What is required
Starting from the line that holds "Config.jumpTargetA .memM .zero d j s)", print each remaining line of the entries exactly, ending with the last.

Segment Start: The records

-- ==== Sys2Proof/Machine/Constants.lean ====
section
/-! DEFINITION. Meanings of the constant functions 0, 1 and -1 (R141 to R143), each over the common C-instruction execution (R120). -/

namespace Sys2Proof.Machine

/-- `dest=0;jump` (R141): r = 0. -/
def execZero (d : Dest) (j : Jump) (s : State) : Host.Outcome State Fault Refusal :=
  .next (cInstr Config.jumpTargetA .regA .zero d j s)

/-- `dest=0;jump (a = 1 form, spelled .word)` (R141): r = 0. -/
def execZeroA1 (d : Dest) (j : Jump) (s : State) : Host.Outcome State Fault Refusal :=
  .next (cInstr Config.jumpTargetA .memM .zero d j s)

/-- `dest=1;jump` (R142): r = 1. -/
def execOne (d : Dest) (j : Jump) (s : State) : Host.Outcome State Fault Refusal :=
  .next (cInstr Config.jumpTargetA .regA .one d j s)

/-- `dest=1;jump (a = 1 form, spelled .word)` (R142): r = 1. -/
def execOneA1 (d : Dest) (j : Jump) (s : State) : Host.Outcome State Fault Refusal :=
  .next (cInstr Config.jumpTargetA .memM .one d j s)

/-- `dest=-1;jump` (R143): r = 0xFFFF. -/
def execMinusOne (d : Dest) (j : Jump) (s : State) : Host.Outcome State Fault Refusal :=
  .next (cInstr Config.jumpTargetA .regA .minusOne d j s)

/-- `dest=-1;jump (a = 1 form, spelled .word)` (R143): r = 0xFFFF. -/
def execMinusOneA1 (d : Dest) (j : Jump) (s : State) : Host.Outcome State Fault Refusal :=
  .next (cInstr Config.jumpTargetA .memM .minusOne d j s)

end Sys2Proof.Machine
end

Segment End: The records

Task answer
  .next (cInstr Config.jumpTargetA .memM .zero d j s)

/-- `dest=1;jump` (R142): r = 1. -/
def execOne (d : Dest) (j : Jump) (s : State) : Host.Outcome State Fault Refusal :=
  .next (cInstr Config.jumpTargetA .regA .one d j s)

/-- `dest=1;jump (a = 1 form, spelled .word)` (R142): r = 1. -/
def execOneA1 (d : Dest) (j : Jump) (s : State) : Host.Outcome State Fault Refusal :=
  .next (cInstr Config.jumpTargetA .memM .one d j s)

/-- `dest=-1;jump` (R143): r = 0xFFFF. -/
def execMinusOne (d : Dest) (j : Jump) (s : State) : Host.Outcome State Fault Refusal :=
  .next (cInstr Config.jumpTargetA .regA .minusOne d j s)

/-- `dest=-1;jump (a = 1 form, spelled .word)` (R143): r = 0xFFFF. -/
def execMinusOneA1 (d : Dest) (j : Jump) (s : State) : Host.Outcome State Fault Refusal :=
  .next (cInstr Config.jumpTargetA .memM .minusOne d j s)

end Sys2Proof.Machine
end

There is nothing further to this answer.